** Data supplied follows **

/-- The guard and cluster of an arithmetic word. -/
def ArithWord.head (w : ArithWord) : Machine.Head := { g := w.g, cl := w.site.cluster }

/-- The guard and cluster of an immediate word. -/
def ImmWord.head (w : ImmWord) : Machine.Head := { g := w.g, cl := w.site.cluster }

/-- The guard and cluster of a memory word. -/
def MemWord.head (w : MemWord) : Machine.Head := { g := w.g, cl := w.site.cluster }

/-- The guard and cluster of an atomic word. -/
def AtomWord.head (w : AtomWord) : Machine.Head := { g := w.g, cl := w.site.cluster }

/-- The guard and cluster of a branch word. -/
def BranchWord.head (w : BranchWord) : Machine.Head := { g := w.g, cl := w.site.cluster }

/-- The guard and cluster of an address syllable. -/
def AddrWord.head (w : AddrWord) : Machine.Head := { g := w.g, cl := w.cl.toNat }

/-- Number of one bits among the low n bits. -/
def popCount : Nat → Nat → Nat
  | 0, _ => 0
  | n + 1, v => v % 2 + popCount n (v / 2)

/-- Number of set bits of an event mask. -/
def bits8 (e : BitVec 8) : Nat := popCount 8 e.toNat

/-- Whether an instruction checks its lanes pass by pass: the memory, tile, float and interval entries (R172, R212, R263, R271). -/
def Instr.byPass (i : Instr) : Bool :=
  match i with
  | .ld _ | .st _ | .ldp _ | .stp _ | .pref _ | .demote _ | .atom _ | .cas _ | .alloc _ | .free _ | .amx _ => true
  | .ldt _ | .stt _ | .atomt _ => true
  | .fadd _ | .fsub _ | .fmul _ | .ffma _ | .fmin _ | .fmax _ | .fdiv _ | .fsqrt _ | .frcp _ | .frsq _ | .fexp2 _ | .flog2 _
  | .fsinpi _ | .fcospi _ | .fcmp _ | .fclass _ | .frnd _ | .fdot _ | .cvt _ | .qnt _ => true
  | .ivmake _ | .ivlo _ | .ivhi _ | .ivmid _ | .ivwid _ | .ivhull _ | .ivisect _ | .ivsqr _ | .ivabs _ | .ivcont _ | .ivsplit _
  | .ivpop _ => true
  | _ => false

/-- The source fields of a cluster operation in the order A, B, C (R34); an operation of a special slot names no queue port
(R33). -/
def Instr.sources (i : Instr) : List Nat :=
  match i with
  | .iadd w | .isub w | .imul w | .imulh w | .idiv w | .irem w | .imin w | .imax w | .icmp w | .and w | .or w | .xor w | .andn w
  | .shl w | .shr w | .sar w | .rotl w | .bfi w | .lea w | .fadd w | .fsub w | .fmul w | .fmin w | .fmax w | .fdiv w | .fcmp w
  | .ivmake w | .ivhull w | .ivisect w | .ivcont w | .copy w | .talloc w => [w.a.toNat, w.b.toNat]
  | .gather w | .scatter w => [w.a.toNat, w.a.toNat + 1, w.b.toNat]
  | .coll w | .peerwr w | .peerrd w => [w.a.toNat, w.b.toNat, w.b.toNat + 1, w.c.toNat]
  | .imad w | .sel w | .ffma w | .fdot w | .peersig w | .bind w => [w.a.toNat, w.b.toNat, w.c.toNat]
  | .sqpush w => (List.range 8).map (w.a.toNat + ·)
  | .cmdstat w => if w.sub = 1 then [] else [w.a.toNat]
  | .mdrain w | .mhad w | .mzero w => [w.c.toNat]
  | .atomt w => [w.a.toNat, w.b.toNat, w.c.toNat]
  | .unbind w => if w.sub = 0 then [w.a.toNat, w.b.toNat, w.c.toNat] else [w.a.toNat]
  | .iabs w | .ineg w | .popc w | .clz w | .ctz w | .brev w | .not w | .bfx w | .mov w | .retag w | .writesr w | .fsqrt w | .frcp w
  | .frsq w | .fexp2 w | .flog2 w | .fsinpi w | .fcospi w | .fclass w | .frnd w | .cvt w | .ivlo w | .ivhi w | .ivmid w | .ivwid w
  | .ivsqr w | .ivabs w | .itopr w | .send w | .sleepuntil w | .pmcfg w | .trmark w => [w.a.toNat]
  | .movhi w | .iaddi w | .imuli w | .andi w | .ori w | .xori w | .shli w | .shri w | .sari w | .icmpi w => [w.a.toNat]
  | .evbind (.syl w) => [w.a.toNat, w.b.toNat, w.c.toNat]
  | .signal w => [w.a.toNat, w.b.toNat]
  | .swait w => [w.a.toNat, w.c.toNat]
  | .acq w => if w.d.getLsbD 0 then [w.a.toNat, w.b.toNat] else [w.a.toNat]
  | .rel w => [w.a.toNat]
  | .tfill w => [w.c.toNat]
  | .mamap w => [w.a.toNat]
  | .mloadb w => [w.b.toNat]
  | _ => []

end Sys2Proof

namespace Sys2Proof.Machine

/-- The slot of an opcode in a bundle (R32): the cluster, or the special slot of the opcode. -/
def slotOf (i : Instr) (cl : Nat) : Nat :=
  match i with
  | .pusha _ | .pushs _ | .qstat _ => 32
  | .mbeatPush _ | .mbeatAcc _ | .mbeatShift _ | .mbeatDrain _ | .mretire _ => 33
  | .mscale _ => 34
  | .rqpop _ | .xmov _ | .xbcast _ => 35
  | .bra _ | .jmp _ | .call _ | .ret _ | .loop _ | .endloop _ | .exit _ | .waitany _ | .syssend _ | .sysrecv _ | .expand _ => 37
  | _ => cl
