-- ==== Sys2Proof/Machine/Flags.lean ====
section
/-! DEFINITION. How an instruction's lanes settle: the first cause of the first pass that meets one (R17, R172,
R271), the float exception flags and their traps (R261 to R263), and watchpoints (R386). -/

namespace Sys2Proof.Machine

/-- What one lane meets: its place in the entry's order of checks, the cause, and the frame's information. -/
structure LaneErr where
  rank : Nat
  cause : Cause
  info1 : Word := 0
  info2 : Word := 0
  deriving DecidableEq, Repr

/-- The least rank among the lanes of a pass that meet a cause. -/
def leastRank (errs : List (Nat × LaneErr)) : Nat := errs.foldr (fun e m => min e.2.rank m) 1000

/-- The trap of one pass: its first cause in the order of checks, naming exactly the lanes that meet it. -/
def passErr (g : List Nat) (e : Nat → Option LaneErr) : Option TrapReq :=
  let errs := g.filterMap fun i => (e i).map (i, ·)
  match errs.filter fun x => x.2.rank == leastRank errs with
  | [] => none
  | x :: xs => some {
      cause := x.2.cause, lanes := maskOfList ((x :: xs).map (·.1)), info1 := x.2.info1, info2 := x.2.info2 }

/-- The float cause of a flag bit (R261). -/
def fpCause : Nat → Cause
  | 0 => .fpInvalid
  | 1 => .fpDivzero
  | 2 => .fpOverflow
  | 3 => .fpUnderflow
  | _ => .fpInexact

/-- The conditions met by any lane of a group, in FPFLAGS order. -/
def orFlags (g : List Nat) (fl : Nat → BitVec 5) : BitVec 5 := g.foldr (fun i m => fl i ||| m) 0

/-- The trap of SetFlags (R263): the lowest enabled condition met, naming its lanes; INFO1 holds all met. -/
def flagErr (ctl : BitVec 5) (g : List Nat) (fl : Nat → BitVec 5) : Option TrapReq :=
  match (List.range 5).find? fun n => ctl.getLsbD n && g.any fun i => (fl i).getLsbD n with
  | none => none
  | some n => some {
      cause := fpCause n, lanes := maskOfList (g.filter fun i => (fl i).getLsbD n)
      info1 := (orFlags g fl).setWidth 64 }

/-- The first trap over the groups of lanes: causes of a pass come before its SetFlags. -/
def firstTrap (ctl : BitVec 5) (gs : List (List Nat)) (e : Nat → Option LaneErr) (fl : Nat → BitVec 5) : Option TrapReq :=
  gs.findSome? fun g => (passErr g e).orElse fun _ => flagErr ctl g fl

/-- The lanes settle: a trap, or the sticky flags set. (DEDUCED, log 25: unsafe.) -/
def settle (v : View) (s : State) (gs : List (List Nat)) (e : Nat → Option LaneErr) (fl : Nat → BitVec 5) : Eff :=
  match firstTrap v.u.fpctl gs e fl with
  | some t => .error (.raise t)
  | none =>
    let f := orFlags (gs.flatten) fl
    .ok (if f = 0 then s else s.modU v fun u => { u with fpflags := u.fpflags ||| f })

/-- Lanes that set no flag settle. -/
def settleErr (v : View) (s : State) (e : Nat → Option LaneErr) : Eff :=
  settle v s v.groups e fun _ => 0

/-- A tag check of one lane, as the first check of an entry. -/
def needTag (ok : Bool) : Option LaneErr := if ok then none else some { rank := 0, cause := .tagMismatch }

/-- A watchpoint of a core that an access matches, with BKEN = 1 (R386). (DEDUCED, log 45: unsafe.) -/
def State.watched (s : State) (c : Nat) (store : Bool) (va : Word) (n : Nat) : Bool :=
  (s.inst (s.instOf c)).dbgctl.getLsbD 0 && (s.core c).watch.any fun w =>
    w.ctl != 0 && w.ctl.getLsbD (if store then 1 else 0) &&
      (let k := w.ctl.toNat / 256 % 16
       decide (va.toNat < w.va.toNat + 2 ^ k) && decide (w.va.toNat < va.toNat + n))

/-- The requests of global accesses (R173, R385): in each pass one for each line, named by the first lane's VA. -/
def View.requests (v : View) (acc : List (Nat × Word)) : List Word :=
  (v.byPass (acc.map (·.1))).flatMap fun g =>
    (g.filterMap fun i => acc.lookup i).foldl (fun l a => if l.any fun b => b.toNat / 128 == a.toNat / 128 then l else l ++ [a]) []

/-- The requests of accesses that are complete are sampled (R385). -/
def State.sampleAccesses (s : State) (v : View) (acc : List (Nat × Word)) : State := s.samples v.core v.unit v.addr (v.requests acc)

/-- An access completes and then raises WATCHPOINT where a watchpoint matches: INFO1 the lowest VA matched.
A handler's own accesses match none (DEDUCED, log 16). -/
def watchTrap (v : View) (s : State) (store : Bool) (acc : List (Nat × Word)) (n : Nat) : Eff :=
  match (if v.u.kind == .handler then [] else acc.filter fun a => s.watched v.core store a.2 n) with
  | [] => .ok s
  | h :: hs =>
    let low := hs.foldl (fun (m : Word) a => if a.2.toNat < m.toNat then a.2 else m) h.2
    .error (.raiseAt { cause := .watchpoint, kind := 1, lanes := maskOfList ((h :: hs).map (·.1)), info1 := low } s)

/-- An effect whose accesses, once made, are sampled and meet the watchpoints. -/
def andWatch (v : View) (store : Bool) (acc : List (Nat × Word)) (n : Nat) : Eff → Eff
  | .ok s => watchTrap v (s.sampleAccesses v acc) store acc n
  | e => e

end Sys2Proof.Machine
end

** End of Data supplied **

What to produce » Look back at the entries above and repeat, unchanged, every line from the line holding "match (List.range 5).find?" through the line holding "info1 := (orFlags".

Solution »
  match (List.range 5).find? fun n => ctl.getLsbD n && g.any fun i => (fl i).getLsbD n with
  | none => none
  | some n => some {
      cause := fpCause n, lanes := maskOfList (g.filter fun i => (fl i).getLsbD n)
      info1 := (orFlags g fl).setWidth 64 }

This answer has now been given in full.